## THE PROBLEM:
Repeat, line for line, the entries printed below.

(Beginning of INPUT MATERIAL)

def LaneState.cksn (l : LaneState) (p : Nat) : DWord :=
  BitVec.ofNat 64 ((l.rd (R.CKP_CKSN_LO p)).toNat + (l.rd (R.CKP_CKSN_HI p)).toNat * 2 ^ 32)

/-- Whether entries of the log remain to be replayed (R98). -/
def Pair.replays (q : Pair) : Bool := q.replay && decide (q.logPos < q.log.length)

/-- The pair leaves replay once every entry is consumed (R98). -/
def LaneState.endReplay (l : LaneState) (p : Nat) : LaneState :=
  let q := l.pair p
  if q.replay ∧ q.log.length ≤ q.logPos then
    let l := l.modPair p fun q => { q with replay := false }
    if l.pairState p = PState.replay then l.setPairState p PState.run else l
  else l

/-- Appends to the replay log (R96), and forces a checkpoint while 248 entries are in use and none is requested (R97). -/
def LaneState.logAppend (l : LaneState) (p : Nat) (e : LogEntry) : LaneState :=
  let l := ((l.endReplay p).modPair p fun q => { q with log := q.log ++ [e] }).setLogUsed p
  let l := l.count P.CKP 4
  if 248 ≤ (l.pair p).log.length then l.ckptForceNew p (F.CKP_FORCECNT_LOG p) else l

/-- The next entry to be replayed. -/
def Pair.nextEntry (q : Pair) : Option LogEntry := q.log[q.logPos]?

/-- A divergence fences the pair whatever its severity (R99). -/
def LaneState.diverge (l : LaneState) (p : Nat) : LaneState := (l.raise (60 + p)).fencePair p

/-- Consumes the next entry in replay; REPLAYED counts the entries since the restart (R98, R108). -/
def LaneState.consume (l : LaneState) (p : Nat) : LaneState :=
  (l.modPair p fun q => { q with logPos := q.logPos + 1 }).bump (F.CKP_RSTCNT_REPLAYED p) 1

/-- The base address of the image slot that BOOTSTAT names (R458). -/
def LaneState.slotBase (l : LaneState) : Nat := if l.get F.SYS_BOOTSTAT_SLOT = 0 then 0x100000 else 0x800000

/-- A pair starts at its entry of the applied image (R103, R466). The record it starts from fills CB0. -/
def LaneState.startPair (l : LaneState) (p : Nat) (revive : Bool) : LaneState :=
  let b := l.slotBase
  let bs := (l.rd R.SYS_BOOTSTAT).toNat + if revive then 2 ^ 31 else 0
  let h := ({ Hart.reset with pc := BitVec.ofNat 64 (l.word (b + 0x20 + 4 * p)).toNat }.setX 10 (BitVec.ofNat 64 bs)).setX 11
    (BitVec.ofNat 64 b)
  let q := l.pair p
  let l := l.modPair p fun _ =>
    { Pair.reset with hart := h, cb0 := h, cb1 := h, released := true, haltReq := q.haltReq, imsic := q.imsic, ceCount := q.ceCount }
  let l := l.setPairState p PState.run
  if q.haltReq then l.ckptRequest p else l

/-- A counter read that is logged, or replayed from the log (R96, R98): the destination takes the value. -/
def LaneState.vcsr (l : LaneState) (p csr rd : Nat) (v : DWord) : LaneState :=
  let q := l.pair p
  let retire := fun (l : LaneState) (v : DWord) =>
    l.modPair p fun q => { q with hart := { q.hart.setX rd v with pc := q.hart.pc + 4 } }
  if q.replays then
    match q.nextEntry with
    | some (.vcsr c u) => if c = csr then retire (l.consume p) u else l.diverge p
    | _ => l.diverge p
  else if 256 ≤ q.log.length then l
  else (retire l v).logAppend p (.vcsr csr v)

/-- PRZ.CKPT of pair `p` (R85, R89, R99): the instruction retires with the checkpoint; a divergence while a replay has
entries left. -/
def LaneState.przCkpt (l : LaneState) (p : Nat) : LaneState :=
  if (l.pair p).replays then l.diverge p
  else (l.modPair p fun q => { q with przReq := true }).ckptRequest p

/-- An Xprizu word on pair `p` (R85): an encoding the rule does not list, or PRZ.CKPT in user mode without UCKPT, is an
illegal instruction; an instruction that waits for its checkpoint keeps the pair from the next. -/
def LaneState.xprizu (l : LaneState) (p : Nat) (w : Word) (f : LaneState → LaneState) : LaneState :=
  let q := l.pair p
  let barred := przFunct w = 0 ∧ q.hart.priv = .user ∧ l.get (F.CKP_PAIRCFG_UCKPT p) = 0
  if !l.pairRuns p ∨ q.przReq then l
  else if przIllegal w ∨ barred then l.modPair p fun q => { q with hart := q.hart.trap 2 false 0 }
  else f l

/-- PRZ_CKPT (R85): the words of funct3 0, and those of a funct3 that R85 does not list. -/
def execPrzCkpt (x : Lane) (p : Fin 4) (w : Word) (s : State) : Host.Outcome State Fault Refusal :=
  onLane x (fun l => l.xprizu p.val w (·.przCkpt p.val)) s

/-- PRZ_CKSN and PRZ_LOGFREE (R85); the log names them by numbers above those of the CSRs. -/
def execPrzCksn (x : Lane) (p : Fin 4) (w : Word) (s : State) : Host.Outcome State Fault Refusal :=
  onLane x (fun l => l.xprizu p.val w fun l => l.vcsr p.val 0x1000 (przRd w) (l.cksn p.val)) s
def execPrzLogfree (x : Lane) (p : Fin 4) (w : Word) (s : State) : Host.Outcome State Fault Refusal :=
  onLane x (fun l => l.xprizu p.val w fun l =>
    l.vcsr p.val 0x1001 (przRd w) (BitVec.ofNat 64 (256 - (l.pair p.val).log.length))) s

/-- CHECKPOINT_TIMER_EXPIRY (R89): paused in DOZE (R436), stopped while the pair is halted (R104). -/
def execCheckpointTimerExpiry (x : Lane) (p : Fin 4) (s : State) : Host.Outcome State Fault Refusal :=
  onLane x (fun l =>
    if l.alive ∧ l.get (F.CKP_PAIRCFG_PEREN p.val) = 1 ∧ l.get F.PWR_PSTAT_STATE ≠ 1 then l.ckptRequest p.val else l) s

(End of INPUT MATERIAL)

## RESPONSE:
def LaneState.cksn (l : LaneState) (p : Nat) : DWord :=
  BitVec.ofNat 64 ((l.rd (R.CKP_CKSN_LO p)).toNat + (l.rd (R.CKP_CKSN_HI p)).toNat * 2 ^ 32)

/-- Whether entries of the log remain to be replayed (R98). -/
def Pair.replays (q : Pair) : Bool := q.replay && decide (q.logPos < q.log.length)

/-- The pair leaves replay once every entry is consumed (R98). -/
def LaneState.endReplay (l : LaneState) (p : Nat) : LaneState :=
  let q := l.pair p
  if q.replay ∧ q.log.length ≤ q.logPos then
    let l := l.modPair p fun q => { q with replay := false }
    if l.pairState p = PState.replay then l.setPairState p PState.run else l
  else l

/-- Appends to the replay log (R96), and forces a checkpoint while 248 entries are in use and none is requested (R97). -/
def LaneState.logAppend (l : LaneState) (p : Nat) (e : LogEntry) : LaneState :=
  let l := ((l.endReplay p).modPair p fun q => { q with log := q.log ++ [e] }).setLogUsed p
  let l := l.count P.CKP 4
  if 248 ≤ (l.pair p).log.length then l.ckptForceNew p (F.CKP_FORCECNT_LOG p) else l

/-- The next entry to be replayed. -/
def Pair.nextEntry (q : Pair) : Option LogEntry := q.log[q.logPos]?

/-- A divergence fences the pair whatever its severity (R99). -/
def LaneState.diverge (l : LaneState) (p : Nat) : LaneState := (l.raise (60 + p)).fencePair p

/-- Consumes the next entry in replay; REPLAYED counts the entries since the restart (R98, R108). -/
def LaneState.consume (l : LaneState) (p : Nat) : LaneState :=
  (l.modPair p fun q => { q with logPos := q.logPos + 1 }).bump (F.CKP_RSTCNT_REPLAYED p) 1

/-- The base address of the image slot that BOOTSTAT names (R458). -/
def LaneState.slotBase (l : LaneState) : Nat := if l.get F.SYS_BOOTSTAT_SLOT = 0 then 0x100000 else 0x800000

/-- A pair starts at its entry of the applied image (R103, R466). The record it starts from fills CB0. -/
def LaneState.startPair (l : LaneState) (p : Nat) (revive : Bool) : LaneState :=
  let b := l.slotBase
  let bs := (l.rd R.SYS_BOOTSTAT).toNat + if revive then 2 ^ 31 else 0
  let h := ({ Hart.reset with pc := BitVec.ofNat 64 (l.word (b + 0x20 + 4 * p)).toNat }.setX 10 (BitVec.ofNat 64 bs)).setX 11
    (BitVec.ofNat 64 b)
  let q := l.pair p
  let l := l.modPair p fun _ =>
    { Pair.reset with hart := h, cb0 := h, cb1 := h, released := true, haltReq := q.haltReq, imsic := q.imsic, ceCount := q.ceCount }
  let l := l.setPairState p PState.run
  if q.haltReq then l.ckptRequest p else l

/-- A counter read that is logged, or replayed from the log (R96, R98): the destination takes the value. -/
def LaneState.vcsr (l : LaneState) (p csr rd : Nat) (v : DWord) : LaneState :=
  let q := l.pair p
  let retire := fun (l : LaneState) (v : DWord) =>
    l.modPair p fun q => { q with hart := { q.hart.setX rd v with pc := q.hart.pc + 4 } }
  if q.replays then
    match q.nextEntry with
    | some (.vcsr c u) => if c = csr then retire (l.consume p) u else l.diverge p
    | _ => l.diverge p
  else if 256 ≤ q.log.length then l
  else (retire l v).logAppend p (.vcsr csr v)

/-- PRZ.CKPT of pair `p` (R85, R89, R99): the instruction retires with the checkpoint; a divergence while a replay has
entries left. -/
def LaneState.przCkpt (l : LaneState) (p : Nat) : LaneState :=
  if (l.pair p).replays then l.diverge p
  else (l.modPair p fun q => { q with przReq := true }).ckptRequest p

/-- An Xprizu word on pair `p` (R85): an encoding the rule does not list, or PRZ.CKPT in user mode without UCKPT, is an
illegal instruction; an instruction that waits for its checkpoint keeps the pair from the next. -/
def LaneState.xprizu (l : LaneState) (p : Nat) (w : Word) (f : LaneState → LaneState) : LaneState :=
  let q := l.pair p
  let barred := przFunct w = 0 ∧ q.hart.priv = .user ∧ l.get (F.CKP_PAIRCFG_UCKPT p) = 0
  if !l.pairRuns p ∨ q.przReq then l
  else if przIllegal w ∨ barred then l.modPair p fun q => { q with hart := q.hart.trap 2 false 0 }
  else f l

/-- PRZ_CKPT (R85): the words of funct3 0, and those of a funct3 that R85 does not list. -/
def execPrzCkpt (x : Lane) (p : Fin 4) (w : Word) (s : State) : Host.Outcome State Fault Refusal :=
  onLane x (fun l => l.xprizu p.val w (·.przCkpt p.val)) s

/-- PRZ_CKSN and PRZ_LOGFREE (R85); the log names them by numbers above those of the CSRs. -/
def execPrzCksn (x : Lane) (p : Fin 4) (w : Word) (s : State) : Host.Outcome State Fault Refusal :=
  onLane x (fun l => l.xprizu p.val w fun l => l.vcsr p.val 0x1000 (przRd w) (l.cksn p.val)) s
def execPrzLogfree (x : Lane) (p : Fin 4) (w : Word) (s : State) : Host.Outcome State Fault Refusal :=
  onLane x (fun l => l.xprizu p.val w fun l =>
    l.vcsr p.val 0x1001 (przRd w) (BitVec.ofNat 64 (256 - (l.pair p.val).log.length))) s

/-- CHECKPOINT_TIMER_EXPIRY (R89): paused in DOZE (R436), stopped while the pair is halted (R104). -/
def execCheckpointTimerExpiry (x : Lane) (p : Fin 4) (s : State) : Host.Outcome State Fault Refusal :=
  onLane x (fun l =>
    if l.alive ∧ l.get (F.CKP_PAIRCFG_PEREN p.val) = 1 ∧ l.get F.PWR_PSTAT_STATE ≠ 1 then l.ckptRequest p.val else l) s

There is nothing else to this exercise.